Os estudos e a elaboração do anteprojeto da variante estão em andamento, com previsão de conclusão em um ano. Após a conclusão desse trabalho, o Dnit contratará a empresa que desenvolverá os projetos básicos e executivos, assim como executará as referidas obras. A previsão de início das obras é para o segundo semestre de 2016. A previsão para conclusão das obras da variante é de três anos, ou seja, 2019.
Depois de muito tempo de espera, parece que dessa vez a duplicação da BR-381 finalmente é uma realidade. O que todos os mineiros esperam é que não haja nenhuma surpresa desagradável.

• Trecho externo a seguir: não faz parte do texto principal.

/-- What leaves the package: a datagram to the host, a report of the network service to it, a flit or an
acknowledgement of a Limis port (R342, R369, R374, R403, R414). -/
inductive Output where
  | datagram (bytes : List Byte)
  /-- MEMORY_EXHAUSTED: the placement's region control block and the page (R369). -/
  | memoryExhausted (rcb page : Nat)
  /-- A region has reached its energy cap (R403). -/
  | energyCap (rgn : Nat)
  /-- A fatal trap of a placement under policy REPORT (R342). -/
  | trapReport (rcb cause : Nat)
  /-- The answer to a debugger's read: 0 OK, 1 ABSENT, 3 ERROR, and the value (R47 to R49). -/
  | register (reg : AnyReg) (status : Nat) (value : Val)
  | flit (port seq : Nat) (data : BitVec 1024)
  | ack (port seq : Nat)
  deriving DecidableEq, Repr

/-- The power control of the module: the cap in W, the last ten samples in mW, newest first, the count of samples for
which every die has been at step 7 with the average above the cap, the samples since the last raise and the last
lowering of each die's step, POWER_LIMIT, and the temperatures (R400, R404); the microsecond of the last sample, and what the world
has the controller measure next, where it has said so (assumption 118). -/
structure Power where
  cap : Nat := 2400
  samples : List Nat := []
  overCap : Nat := 0
  limit : Bool := false
  sinceRaise : FMap Nat := []
  sinceLower : FMap Nat := []
  temps : List Int := []
  /-- The dies held at step 7 for their temperature. -/
  hot : List Nat := []
  tick : Nat := 0
  reading : Option (Nat × List Int) := none
  deriving DecidableEq, Repr

/-- A Limis port: the packages it has a path to, whether it is up, the version chosen, the flits not yet acknowledged,
the next sequence number to send and to expect, the failed resends of the first of them, the flits delivered (R414, R417). -/
structure Link where
  peers : List Nat := []
  up : Bool := false
  version : Option (Nat × Nat) := none
  /-- The flits not yet acknowledged: sequence number, package, content. -/
  retry : List (Nat × Nat × BitVec 1024) := []
  nextSeq : Nat := 0
  expect : Nat := 0
  fails : Nat := 0
  received : List (BitVec 1024) := []
  deriving DecidableEq, Repr

/-- A reduction group of an all-reduce unit: the I/O die of the unit; the contributors by index, none for one of another package, whose
package is in away; the package whose unit adds, where it is another one; the queue that the contributors of this package push to,
their result queues, the FP32 words of a contribution, the lanes that have arrived from each, the contributions taken, and the lanes
of results that another package has sent (R416). -/
structure Group where
  unit : Nat := 0
  members : List (Option Who)
  away : FMap Nat := []
  home : Option Nat := none
  queue : Nat
  results : List Nat
  words : Nat
  arrived : FMap (List Lane) := []
  taken : FMap (List Lane) := []
  result : List Lane := []
  deriving DecidableEq, Repr

/-- The boot of the package: whether it has booted; the measurement registers of each management controller; whether it
is the pod's root, its tree topology table, the node statuses decided so far (R409 to R412). -/
structure Boot where
  booted : Bool := false
  m : FMap (List Byte) := []
  root : Bool := true
  topology : List Word := []
  status : FMap Nat := []
  /-- The cycle of die 0 in which a node's status was decided. -/
  since : FMap Nat := []
  deriving DecidableEq, Repr

/-- What the spec leaves to system software, whose programs it does not give, and to the configuration of the package: a queue's
descriptor is written, a port attached or detached, words of a region control block written; a host key is listed for a
partition, a reduction group configured, the packages that a link leads to set; the package's place in its pod (R208, R209, R339,
R375, R411, R414, R416). -/
inductive SysAct where
  | descriptor (queue : Nat) (words : List Word)
  | attach (tile port queue : Nat) (producer : Bool)
  | detach (tile port : Nat)
  | region (rcb : Nat) (words : List Word)
  | hostKey (part : Nat) (key : List Byte)
  | group (id : Nat) (g : Group)
  | peers (link : Nat) (packages : List Nat)
  | pod (root : Bool) (pkg : Nat) (topology : List Word)
  deriving DecidableEq, Repr

/-- What comes from outside: a datagram of the host, a debugger's read of a register, an act of system software, a soft error, or an
event of the world around the package. -/
inductive Input where
  | frame (f : Frame)
  /-- System software acts, or the package is configured (R208, R209, R339, assumption 73). -/
  | system (x : SysAct)
  /-- A debugger of a host session reads a register: no operation of the host carries it in the spec, which says what it does (R47 to
  R49, R394, assumption 110). -/
  | debug (session : Nat) (reg : AnyReg)
  /-- An uncorrectable error strikes a word or a register (R49, R407, R408). -/
  | upset (x : Struck)
  /-- An access of a structure of a die meets a corrected error (R407). -/
  | corrected (die structure_ : Nat)
  | event (i : Instr)
  deriving DecidableEq, Repr

/-- The whole package. -/
structure State where
  tiles : FMap Tile
  queues : FMap Queue
  /-- The words of the descriptors that system software has written, and the two frames of device memory that hold all descriptors
  (R208). -/
  descs : FMap (List Word)
  descHome : List Nat
  /-- HBM bytes by physical address; the poisoned 8-byte words (R364, R408). -/
  hbm : Memory
  hbmPoison : FMap Bool
  /-- The package's own id among the packages of its pod (R362). -/
  pkg : Nat
  flights : List Flight
  nextId : Nat
  dies : FMap Die
  nodes : FMap Node
  sources : FMap Source
  /-- Copy engines by engine id (R281). -/
  engines : FMap Engine
  /-- Reports of the engines' pushes, by push number. -/
  via : FMap Via
  /-- The poisoned words whose error has been recorded: structure, unit, word (R407, R408). -/
  noted : List (Nat × Nat × Nat)
  cur : Issue
  due : List Move
  choices : Nat
  /-- Cold and warm resets so far: each draws new ticket secrets (R234). -/
  boots : Nat
  /-- A scheduling pass is due (R348). -/
  passDue : Bool
  /-- The 2 MiB frames of HBM in use, by number. -/
  frames : List Nat
  registered : List Registered
  handles : List Handle
  /-- The host keys that partition 0's configuration lists, with their partition (R375). -/
  hostKeys : List (Nat × List Byte)
  sessions : FMap Session
  calls : FMap Call
  /-- Datagrams that were discarded (R374). -/
  discarded : Nat
  /-- What is yet to come from outside: datagrams, samples, flits, resets. -/
  inbox : List Input
  outbox : List Output
  power : Power
  links : FMap Link
  groups : FMap Group
  boot : Boot
  deriving DecidableEq, Repr

/-- The machine right after reset. -/
def State.reset : State :=
  { tiles := [], queues := [], descs := [], descHome := [], hbm := [], hbmPoison := [], pkg := 0, flights := [], nextId := 0, dies := [], nodes := [], sources := [], engines := [], via := [], noted := []
    cur := {}, due := [], choices := 0, boots := 0, passDue := false, frames := [], registered := [], handles := [], hostKeys := []
    sessions := [], calls := [], discarded := 0, inbox := [], outbox := [], power := {}, links := [], groups := [], boot := {} }

end Sys2Proof.Machine

/-- The bytes of the pages of a tile's records, whose layout the spec does not give; FREE VALUE, assumption 73 (R159). -/
opaque Sys2Proof.Config.recordByte : Sys2Proof.Machine.Records → Nat → Sys2Proof.Byte

/-- The records after a byte is written there; FREE VALUE, assumption 73 (R159). -/
opaque Sys2Proof.Config.recordStore : Sys2Proof.Machine.Records → Nat → Sys2Proof.Byte → Sys2Proof.Machine.Records
end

E que os sorrisos como o do motorista que passava pelos quebra-molas de Barão de Cocais sejam muito mais de alegria do que de desconfiança.
Projeto travado
Em novembro, um problema surgiu no prosseguimento para início das obras no lote 6, correspondente ao trecho que liga João Monlevade ao rio Una, em São Gonçalo do Rio Abaixo. O Tribunal de Contas da União (TCU) apontou que o consórcio vencedor da licitação alterou significativamente o traçado que havia proposto no projeto básico. O TCU constatou um excessivo número de curvas com raios menores que os previstos, vias mais sinuosas e “interseções em diferentes níveis”, o que afronta o edital de contratação.
Porém, segundo o Dnit, o TCU emitiu a conclusão antes mesmo do órgão responsável pelas licitações terminar a análise do projeto apresentado pelo consórcio. “O Dnit está desenhando os possíveis cenários de execução para tomada de decisão sobre qual a melhor forma de conduzir as obras deste lote, tendo em vista todas as possibilidades e implicações que a sua execução poderá exigir”, informou o Dnit.